Minggu, 01 Januari 2012

Kebijakan Pangan Sepotong-potong, Bulog Tidak Maksimal

Kebijakan pemerintah terkait keberadaan Badan Urusan Logistik (Bulog) dalam mendukung terciptanya ketahanan pangan nasional dinilai masih  sepotong-potong. "Kinerja Bulog tidak bisa maksimal karena kebijakan yang dikeluarkan pemerintah masih sepotong-potong terutama kebijakan yang bersentuhan dengan bahan pangan," kata ekonom dari Universitas Brawijaya Prof Dr Achmad Erani Yustika di Malang, Jawa Timur, Ahad (1/1).

Guru Besar Bidang Ekonomi Pembangunan itu mencontohkan, kebijakan pengadaan beras. Menurutnya, ketersediaan stok beras lokal yang tidak mencapai target pada 2011, semata-mata disebabkan oleh harga beli dari petani sangat murah. Petani lebih memilih menjual langsung ke pasaran ketimbang ke Bulog. Dampaknya, pemerintah harus mendatangkan beras impor 2,25 juta ton karena target pengadaan tidak tercapai.

Tidak tercapainya pengadaan beras tersebut selain karena petani enggan menjual hasil panennya ke Bulog juga adanya gagal panen dan perubahan cuaca. Seharusnya, kata Erani, fungsi Bulog dikembalikan lagi seperti sebelumnya yang menangani sembilan komoditas bahan pangan pokok dengan diberi kewenangan lebih luas dan kuat, agar mampu bersaing dengan sistem distribusi bahan pangan yang oligopoli dan menguasai pasar.

Sembilan komoditas pokok yang seharusnya ditangani Bulog di antaranya adalah beras, gula, minyak goreng, jagung, kedelai, gandum, telur, dan daging. Lebih lanjut Erani mengatakan, jika sistemnya masih tetap seperti saat ini (oligopoli), ketahanan pangan dan harga bahan pangan akan semakin sulit dijangkau masyarakat kurang mampu karena mahal.
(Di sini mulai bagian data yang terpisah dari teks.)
@[simp] theorem Work.setChannel_uptime (w : Work) (i : Nat) (r : Channel) : (w.setChannel i r).uptime = w.uptime := rfl
@[simp] theorem Work.setChannel_zev (w : Work) (i : Nat) (r : Channel) : (w.setChannel i r).zev = w.zev := rfl
@[simp] theorem Work.setChannel_rgc (w : Work) (i : Nat) (r : Channel) : (w.setChannel i r).rgc = w.rgc := rfl
@[simp] theorem Work.setChannel_lbu (w : Work) (i : Nat) (r : Channel) : (w.setChannel i r).lbu = w.lbu := rfl
@[simp] theorem Work.setChannel_doors (w : Work) (i : Nat) (r : Channel) : (w.setChannel i r).doors = w.doors := rfl
@[simp] theorem Work.setChannel_cru (w : Work) (i : Nat) (r : Channel) : (w.setChannel i r).cru = w.cru := rfl
@[simp] theorem Work.setChannel_ans (w : Work) (i : Nat) (r : Channel) : (w.setChannel i r).ans = { w.ans with channels := vset w.ans.channels i r } := rfl
@[simp] theorem Work.setChannel_plp (w : Work) (i : Nat) (r : Channel) : (w.setChannel i r).plp = w.plp := rfl
@[simp] theorem Work.setChannel_rbm (w : Work) (i : Nat) (r : Channel) : (w.setChannel i r).rbm = w.rbm := rfl
@[simp] theorem Work.setChannel_trc (w : Work) (i : Nat) (r : Channel) : (w.setChannel i r).trc = w.trc := rfl
@[simp] theorem Work.setChannel_mst (w : Work) (i : Nat) (r : Channel) : (w.setChannel i r).mst = w.mst := rfl
@[simp] theorem Work.setChannel_hlc (w : Work) (i : Nat) (r : Channel) : (w.setChannel i r).hlc = w.hlc := rfl
@[simp] theorem Work.setChannel_pending (w : Work) (i : Nat) (r : Channel) : (w.setChannel i r).pending = w.pending := rfl
@[simp] theorem Work.setChannel_channel_self (w : Work) (i : Nat) (r : Channel) (h : i < 6) : (w.setChannel i r).channel i = r :=
  vget_vset_self _ _ _ _ h
@[simp] theorem Work.setChannel_channel_ne (w : Work) (i j : Nat) (r : Channel) (h : i ≠ j) : (w.setChannel i r).channel j = w.channel j :=
  vget_vset_ne _ _ _ _ _ h

@[simp] theorem Work.setBlock_uptime (w : Work) (i : Nat) (r : BlockStatus) : (w.setBlock i r).uptime = w.uptime := rfl
@[simp] theorem Work.setBlock_zev (w : Work) (i : Nat) (r : BlockStatus) : (w.setBlock i r).zev = w.zev := rfl
@[simp] theorem Work.setBlock_rgc (w : Work) (i : Nat) (r : BlockStatus) : (w.setBlock i r).rgc = w.rgc := rfl
@[simp] theorem Work.setBlock_lbu (w : Work) (i : Nat) (r : BlockStatus) : (w.setBlock i r).lbu = w.lbu := rfl
@[simp] theorem Work.setBlock_doors (w : Work) (i : Nat) (r : BlockStatus) : (w.setBlock i r).doors = w.doors := rfl
@[simp] theorem Work.setBlock_cru (w : Work) (i : Nat) (r : BlockStatus) : (w.setBlock i r).cru = w.cru := rfl
@[simp] theorem Work.setBlock_ans (w : Work) (i : Nat) (r : BlockStatus) : (w.setBlock i r).ans = w.ans := rfl
@[simp] theorem Work.setBlock_plp (w : Work) (i : Nat) (r : BlockStatus) : (w.setBlock i r).plp = w.plp := rfl
@[simp] theorem Work.setBlock_rbm (w : Work) (i : Nat) (r : BlockStatus) : (w.setBlock i r).rbm = w.rbm := rfl
@[simp] theorem Work.setBlock_trc (w : Work) (i : Nat) (r : BlockStatus) : (w.setBlock i r).trc = w.trc := rfl
@[simp] theorem Work.setBlock_mst (w : Work) (i : Nat) (r : BlockStatus) : (w.setBlock i r).mst = { w.mst with blocks := vset w.mst.blocks i r } := rfl
@[simp] theorem Work.setBlock_hlc (w : Work) (i : Nat) (r : BlockStatus) : (w.setBlock i r).hlc = w.hlc := rfl
@[simp] theorem Work.setBlock_pending (w : Work) (i : Nat) (r : BlockStatus) : (w.setBlock i r).pending = w.pending := rfl
@[simp] theorem Work.setBlock_block_self (w : Work) (i : Nat) (r : BlockStatus) (h : i < 11) : (w.setBlock i r).block i = r :=
  vget_vset_self _ _ _ _ h
@[simp] theorem Work.setBlock_block_ne (w : Work) (i j : Nat) (r : BlockStatus) (h : i ≠ j) : (w.setBlock i r).block j = w.block j :=
  vget_vset_ne _ _ _ _ _ h
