-- ==== Sys2Proof/Laws/PerInstr.lean ====
section
/-! SUPPORT. Per command: the check of WellFormed.lean admits a command of every row, at the widest operand that the row's
range allows where it has a range. -/

namespace Sys2Proof.Laws

/-- The commands of a row are not all refused by the well-formedness check. -/
def Formed.Statement (i : Instr) : Prop := ∃ j : Instr, j.ctorIdx = i.ctorIdx ∧ j.wf = true

theorem Formed.powerOnReset (inputs : ResetInputs) : Formed.Statement (.powerOnReset inputs) :=
  ⟨.powerOnReset ⟨true, []⟩, rfl, rfl⟩
theorem Formed.pinReset (inputs : ResetInputs) : Formed.Statement (.pinReset inputs) :=
  ⟨.pinReset ⟨false, [⟨10, 63, .single⟩]⟩, rfl, rfl⟩
theorem Formed.start : Formed.Statement .start := ⟨.start, rfl, rfl⟩
theorem Formed.requestArrival (frame : List Byte) : Formed.Statement (.requestArrival frame) :=
  ⟨.requestArrival [2, 1, 0, 0, 0], rfl, rfl⟩
theorem Formed.frameGapTimeout : Formed.Statement .frameGapTimeout := ⟨.frameGapTimeout, rfl, rfl⟩
theorem Formed.unknownRequest : Formed.Statement .unknownRequest := ⟨.unknownRequest, rfl, rfl⟩
theorem Formed.ping : Formed.Statement .ping := ⟨.ping, rfl, rfl⟩
theorem Formed.restart : Formed.Statement .restart := ⟨.restart, rfl, rfl⟩
theorem Formed.mapWrite : Formed.Statement .mapWrite := ⟨.mapWrite, rfl, rfl⟩
theorem Formed.mapRead : Formed.Statement .mapRead := ⟨.mapRead, rfl, rfl⟩
theorem Formed.mapStore : Formed.Statement .mapStore := ⟨.mapStore, rfl, rfl⟩
theorem Formed.mapStoreBlockDone (agrees : Bool) : Formed.Statement (.mapStoreBlockDone agrees) :=
  ⟨.mapStoreBlockDone true, rfl, rfl⟩
theorem Formed.mapStatus : Formed.Statement .mapStatus := ⟨.mapStatus, rfl, rfl⟩
theorem Formed.readRegime : Formed.Statement .readRegime := ⟨.readRegime, rfl, rfl⟩
theorem Formed.readFloor : Formed.Statement .readFloor := ⟨.readFloor, rfl, rfl⟩
theorem Formed.readZone : Formed.Statement .readZone := ⟨.readZone, rfl, rfl⟩
theorem Formed.readDoor : Formed.Statement .readDoor := ⟨.readDoor, rfl, rfl⟩
theorem Formed.readCar : Formed.Statement .readCar := ⟨.readCar, rfl, rfl⟩
theorem Formed.readProgram : Formed.Statement .readProgram := ⟨.readProgram, rfl, rfl⟩
theorem Formed.readBudget : Formed.Statement .readBudget := ⟨.readBudget, rfl, rfl⟩
theorem Formed.readTrouble : Formed.Statement .readTrouble := ⟨.readTrouble, rfl, rfl⟩
theorem Formed.readStats : Formed.Statement .readStats := ⟨.readStats, rfl, rfl⟩
theorem Formed.readNode : Formed.Statement .readNode := ⟨.readNode, rfl, rfl⟩
theorem Formed.zoneDisable : Formed.Statement .zoneDisable := ⟨.zoneDisable, rfl, rfl⟩
theorem Formed.zoneEnable : Formed.Statement .zoneEnable := ⟨.zoneEnable, rfl, rfl⟩
theorem Formed.generalEvacuation : Formed.Statement .generalEvacuation := ⟨.generalEvacuation, rfl, rfl⟩
theorem Formed.holdExtension : Formed.Statement .holdExtension := ⟨.holdExtension, rfl, rfl⟩
theorem Formed.releaseExtension : Formed.Statement .releaseExtension := ⟨.releaseExtension, rfl, rfl⟩
theorem Formed.floorClear : Formed.Statement .floorClear := ⟨.floorClear, rfl, rfl⟩
theorem Formed.alertMute : Formed.Statement .alertMute := ⟨.alertMute, rfl, rfl⟩
theorem Formed.resetRegime : Formed.Statement .resetRegime := ⟨.resetRegime, rfl, rfl⟩
theorem Formed.doorRelease : Formed.Statement .doorRelease := ⟨.doorRelease, rfl, rfl⟩
theorem Formed.doorLock : Formed.Statement .doorLock := ⟨.doorLock, rfl, rfl⟩
theorem Formed.doorDisable : Formed.Statement .doorDisable := ⟨.doorDisable, rfl, rfl⟩
theorem Formed.doorEnable : Formed.Statement .doorEnable := ⟨.doorEnable, rfl, rfl⟩
theorem Formed.firefighterGrant : Formed.Statement .firefighterGrant := ⟨.firefighterGrant, rfl, rfl⟩
theorem Formed.firefighterEnd : Formed.Statement .firefighterEnd := ⟨.firefighterEnd, rfl, rfl⟩
theorem Formed.carReturn : Formed.Statement .carReturn := ⟨.carReturn, rfl, rfl⟩
theorem Formed.liveStart : Formed.Statement .liveStart := ⟨.liveStart, rfl, rfl⟩
theorem Formed.liveStop : Formed.Statement .liveStop := ⟨.liveStop, rfl, rfl⟩
theorem Formed.tenantStart : Formed.Statement .tenantStart := ⟨.tenantStart, rfl, rfl⟩
theorem Formed.tenantStop : Formed.Statement .tenantStop := ⟨.tenantStop, rfl, rfl⟩
theorem Formed.testStart : Formed.Statement .testStart := ⟨.testStart, rfl, rfl⟩
theorem Formed.troubleMask : Formed.Statement .troubleMask := ⟨.troubleMask, rfl, rfl⟩
theorem Formed.troubleUnmask : Formed.Statement .troubleUnmask := ⟨.troubleUnmask, rfl, rfl⟩
theorem Formed.troubleClear : Formed.Statement .troubleClear := ⟨.troubleClear, rfl, rfl⟩
theorem Formed.responseSent (inputs : ResetInputs) : Formed.Statement (.responseSent inputs) :=
  ⟨.responseSent ⟨true, []⟩, rfl, rfl⟩
theorem Formed.noticeSent : Formed.Statement .noticeSent := ⟨.noticeSent, rfl, rfl⟩
theorem Formed.shortExpiry : Formed.Statement .shortExpiry := ⟨.shortExpiry, rfl, rfl⟩
theorem Formed.longExpiry : Formed.Statement .longExpiry := ⟨.longExpiry, rfl, rfl⟩
theorem Formed.cycleStart : Formed.Statement .cycleStart := ⟨.cycleStart, rfl, rfl⟩
theorem Formed.goodReply (reply : List Byte) : Formed.Statement (.goodReply reply) :=
  ⟨.goodReply (List.replicate 47 0), rfl, rfl⟩
theorem Formed.badReply (reply : List Byte) : Formed.Statement (.badReply reply) :=
  ⟨.badReply [0x3A], rfl, rfl⟩
theorem Formed.replyTimeout : Formed.Statement .replyTimeout := ⟨.replyTimeout, rfl, rfl⟩
theorem Formed.replyGapTimeout : Formed.Statement .replyGapTimeout := ⟨.replyGapTimeout, rfl, rfl⟩
theorem Formed.zoneWindowExpiry (zone : Nat) : Formed.Statement (.zoneWindowExpiry zone) :=
  ⟨.zoneWindowExpiry 127, rfl, rfl⟩
theorem Formed.clockSecond : Formed.Statement .clockSecond := ⟨.clockSecond, rfl, rfl⟩
theorem Formed.clearTimerExpiry (floor : Nat) : Formed.Statement (.clearTimerExpiry floor) :=
  ⟨.clearTimerExpiry 31, rfl, rfl⟩
theorem Formed.muteExpiry : Formed.Statement .muteExpiry := ⟨.muteExpiry, rfl, rfl⟩
theorem Formed.autoGeneralExpiry : Formed.Statement .autoGeneralExpiry := ⟨.autoGeneralExpiry, rfl, rfl⟩
theorem Formed.doorHeldExpiry (door : Nat) : Formed.Statement (.doorHeldExpiry door) :=
  ⟨.doorHeldExpiry 63, rfl, rfl⟩
theorem Formed.recallLateExpiry (car : Nat) : Formed.Statement (.recallLateExpiry car) :=
  ⟨.recallLateExpiry 5, rfl, rfl⟩
theorem Formed.pauseExpiry (kind : ProgramKind) : Formed.Statement (.pauseExpiry kind) :=
  ⟨.pauseExpiry .live, rfl, rfl⟩
theorem Formed.uptimeSecond : Formed.Statement .uptimeSecond := ⟨.uptimeSecond, rfl, rfl⟩
theorem Formed.play : Formed.Statement .play := ⟨.play, rfl, rfl⟩
theorem Formed.stop : Formed.Statement .stop := ⟨.stop, rfl, rfl⟩
theorem Formed.routeLive : Formed.Statement .routeLive := ⟨.routeLive, rfl, rfl⟩
theorem Formed.status (reply : StatusReply) : Formed.Statement (.status reply) :=
  ⟨.status ⟨0, 0, 1, 0⟩, rfl, rfl⟩
theorem Formed.phraseTimeout (reply : StatusReply) : Formed.Statement (.phraseTimeout reply) :=
  ⟨.phraseTimeout ⟨1, 0, 1, 0⟩, rfl, rfl⟩
theorem Formed.hostSyncReceived : Formed.Statement .hostSyncReceived := ⟨.hostSyncReceived, rfl, rfl⟩
theorem Formed.badHostFrame (fault : HostFrameFault) : Formed.Statement (.badHostFrame fault) :=
  ⟨.badHostFrame (.badLength 201), rfl, rfl⟩

end Sys2Proof.Laws
end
Ia mengemukakan, dulu Bulog memiliki peranan cukup besar di pasar. Namun saat ini sudah dipangkas habis-habisan dan hanya diberi kewenangan menangani beras saja. Sebenarnya, katanya, meski diberi kewenangan hanya untuk menangani satu komoditas saja, yakni beras, juga tidak masalah asal pemerintah memberikan anggaran yang memadai. Kalau anggaran memadai, bisa membeli beras diatas harga pasar.

Saat ini, lanjutnya, Bulog ketakutan untuk bertindak, karena takut dibidik KPK, sehingga yang menjadi korban adalah masyarakat, ketersediaan bahan pangan (beras) bagi masyarakat minim. "Kembalikan peran Bulog seperti semula dan diberikan kewenangan lebih luas, agar tidak ragu-ragu dalam bertindak untuk menyediakan bahan pangan rakyat dengan membeli hasil produksi beras petani dan tidak harus impor," tegasnya.

Tahun 2011, pemerintah Indonesia mengimpor beras sebanyak 2,25 juta ton karena pertumbuhan produksi padi (beras) lokal minus 1,6 persen. Padahal, untuk mencukupi kebutuhan pangan rakyat, seharusnya minimal tumbuh lima persen.